Bottom line is this: my job is tough. I love it, I can't imagine doing anything else.... but I'm having a hard time. Two people had heart attacks, and we saved them both. One was dead when she... Read More

  1. by   CEN35
    We all have those days. I have been there myself. Unfortunately, the hospitals nowdays expect all patients to be plaeased and happy with their service. All this reguardless of staffing and any other emergencies that take priority. Budget, budget, productivity, and yet they want you to run your butt off to get it done, even if it's not humanly possible.

    Even though off the subject, anybody can die from asthma. I know I have it my whole life, and I think most people overlook it and dont think of it as a potentially "fatal disease".

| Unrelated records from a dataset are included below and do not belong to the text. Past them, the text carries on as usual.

/-- A member retires ALT (R486); a STAGE that waited for it goes on. -/
def Dev.retireAlt (d : Dev) (at_ : SvcAt) (c table : Nat) : Dev :=
  d.svc at_ (.retire c table) c (fun w => do
    match (← eFind w (table * 2 ^ 24 + (← eGet).devnum * 0x10000) false) with
    | .error _ => return id
    | .ok x =>
      let pa := x.pa
      if (← eGet).route pa ≠ .here then return id
      let k ← eKs w pa
      let d ← eGet
      if k.active && k.prevV && k.altReaders == 0 && decide (d.rf .TBL_TIME_GRACE c * 1000000 ≤ d.gt - k.flip) then
        eKsPut w pa { k with flags := k.flags - 2 }
        return fun d =>
          match d.tbl.held.find? (fun h => h.2.addr.toNat == pa) with
          | some h => { d with tbl.held := d.tbl.held.erase h }.memberStage none h.1 h.2
          | none => d
      return id)

/-- GRACE has passed since a flip (R486). -/
def Dev.versionRetire (d : Dev) (c table : Nat) : Dev := d.retireAlt none c table

/-! ### Replicas (R503) -/

/-- A member writes or drops a replica: false where its row map is full (R503). A REPL with no row drops (log 38). -/
def eRepl (w : Who) (pa : Nat) (data : Bytes) : Eng Bool := do
  let k ← eKs w pa
  let i := field data 0 8
  let r ← eRowFind w k i
  let mine := match r.hit with | some (n, e) => if e.kind = 1 then some n else none | none => none
  if data.length ≤ 32 then
    match mine with
    | some n => eRowPut w k.rowmap n (rEnt (zeros 32))
    | none => pure ()
    return true
  match (match mine with | some n => some n | none => if r.hit.isSome then none else r.free) with
  | some n =>
    eWrite w (rowData k.rowmap r.log n (rowPitch k.rowb)) ((data.drop 32).take k.rowb)
    eRowPut w k.rowmap n { idx := i, ver := field data 8 3, kind := 1, dev := 0, epoch := 0, flip := 0 }
    return true
  | none => return false

/-- The start of a REPLICATE: members named with the PA of their Keystone, and the message's data (R503). -/
def eReplicate (w : Who) (o : Op) : Eng (List (Nat × Nat × Nat) × Bytes) := do
  let b := o.f 32 1
  let n := b % 16 + 1
  let i := o.f 24 8
  if o.nslots ≠ 1 ∨ 8 < n ∨ bits b 4 3 ≠ 0 ∨ !o.zero (33 + n) (31 - n) then eFail 0x7F
  let (pa, k) ← eTable w (o.f 16 8)
  let d ← eGet
  let (mb, p) ← ePaRead w (pa + 128) 32
  if p then eFail 0x30
  let devs := (List.range n).map (fun j => o.f (33 + j) 1)
  if k.train || decide (k.rows ≤ i) || devs.any (fun x => !(memberDevs mb).contains x) then eFail 0x7F
  let t := newWork (o.f 16 8) pa k.ver k false false
  let (dev, valid, slot) ← eShard w t i
  if !valid || dev != d.devnum then eFail 0x7F
  let pas ← (devs.mapIdx (fun j x => (j, x))).mapM (fun x => do return (x.1, x.2, (← eKsPa w (o.f 16 8) x.2)))
  let head := padTo 32 (leBytes 8 i ++ leBytes 3 k.ver)
  if bit b 7 then return (pas, head)
  let pch := rowPitch k.rowb
  let (row, pp) ← eRow w (k.base * 65536 + (slot * 2 ^ k.span + i % 2 ^ k.span) * pch) k.rowb
  if pp then eFail 0x30
  return (pas, head ++ padTo ((pch + 31) / 32 * 32) row)

/-- REPLICATE's start with this member's own replicas: the places written here, and the other members (R503). -/
def eReplStart (w : Who) (o : Op) : Eng (Nat × List (Nat × Nat × Nat) × Bytes) := do
  let (pas, data) ← eReplicate w o
  let me := (← eGet).devnum
  let oks ← (pas.filter (fun p => p.2.1 == me)).mapM (fun p => do return b2n (← eRepl w p.2.2 data) * 2 ^ p.1)
  return (oks.sum, pas.filter (fun p => p.2.1 != me), data)

/-- REPLICATE (R503). -/
def Dev.replicate (d : Dev) (id : Nat) : Dev :=
  d.runOp id 0x24 (fun o d =>
    d.turn id o (eReplStart (tblWho d id o) o) (fun r o d =>
      let (res, pas, data) := r
      if pas.isEmpty then d.finishOp id o { result := res }
      else
        let (d, key) := d.takeTag
        let d := pas.foldl (fun d p => d.tblSend (tctlMsg 9 o.chamber o.tc p.2.2 key data)) d
        { d.setOp id { o with phase := .waiting } with
            tbl.repls := kput d.tbl.repls key { op := id, wait := pas.map (fun p => (p.1, p.2.1)), result := res } }))

/-- A member's answer to REPL. -/
def Dev.replAnswer (d : Dev) (key dev : Nat) (ok : Bool) : Dev :=
  match kget d.tbl.repls key with
  | none => d
  | some r =>
    let hit := r.wait.filter (fun x => x.2 == dev)
    let add : Nat := if ok then (hit.map (fun (x : Nat × Nat) => 2 ^ x.1)).sum else 0
    let r : Repl := { r with wait := r.wait.filter (fun x => x.2 != dev), result := r.result + add }
    if r.wait.isEmpty then
      match kget d.ops r.op with
      | some o => { d with tbl.repls := kdel d.tbl.repls key }.finishOp r.op { o with phase := .ready } { result := r.result }
      | none => { d with tbl.repls := kdel d.tbl.repls key }
    else { d with tbl.repls := kput d.tbl.repls key r }

/-- The work that a TCTL message about rows is: `f` on the member's Keystone, and what follows it (R496). -/
def Dev.rowWork (d : Dev) (at_ : SvcAt) (port : Nat) (m : Msg) (f : Who → KS → Eng (Dev → Dev)) : Dev :=
  match d.peerChm port m with
  | .error d => d
  | .ok () => d.svc at_ (.msg port m) m.chamber.toNat (fun w => do
    match (← eTblHere w m) with
    | .error st => return fun d => d.tctlAnswer (some port) m 0x82 st []
    | .ok k => f w k)

/-- The answer to a TCTL message about rows. -/
def rowAnswer (port : Nat) (m : Msg) (ok : Bool) (d : Dev) : Dev := d.tctlAnswer (some port) m (if ok then 0x80 else 0x82) 0 []

/-- REPL at a member (R503). -/
def Dev.replMsg (d : Dev) (at_ : SvcAt) (port : Nat) (m : Msg) : Dev :=
  d.rowWork at_ port m (fun w _ => do
    if (← eGet).rf .TLY_STS_SELF = 2 then return rowAnswer port m false
    return rowAnswer port m (← eRepl w m.addr.toNat m.data))

/-- REPL arrives (R503). -/
def Dev.tctlRepl (d : Dev) (port : Nat) (m : Msg) : Dev := d.onPeer port 0x53 m (fun d m => d.replMsg none port m)

/-! ### Moves (R504-R508) -/

/-- Journal operation id of a move: its tag (log 26). -/
def moveJid (key : Nat) : Nat := 2 ^ 62 + key

/-- RESULT of a MIGRATE (R504). -/
def moveResult (m : Move) (moved : Bool) : Nat := m.epoch + 256 * b2n moved

/-- What a MIGRATE finds at admission. -/
inductive MoveStart where
  | wait
  | go (pa epoch : Nat) (members : List (Nat × Nat))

    It always hits everybody worse when its a kid though. Good luck and hope ou feel better, venting and getting input.

    me
  2. by   weetziebat
    [quote=EDValerieRN]
    Although I'm a Christian, and I do appreciate the fact that God has a plan for us... I would like to know how those without religion deal with these issues. I'm wondering if they have any more logic besides just trusting God.
    [quote]

    Valerie,

    So sorry for what you, and the family, went through. Knowing asthma can be a deadly disease, and watching an otherewise healthy boy die in front of your eyes is not something anyone gets used to - nor would anyone want to think of a nurse getting 'used' to it. Thats the reason I left NICU - got too tired of watching babies die.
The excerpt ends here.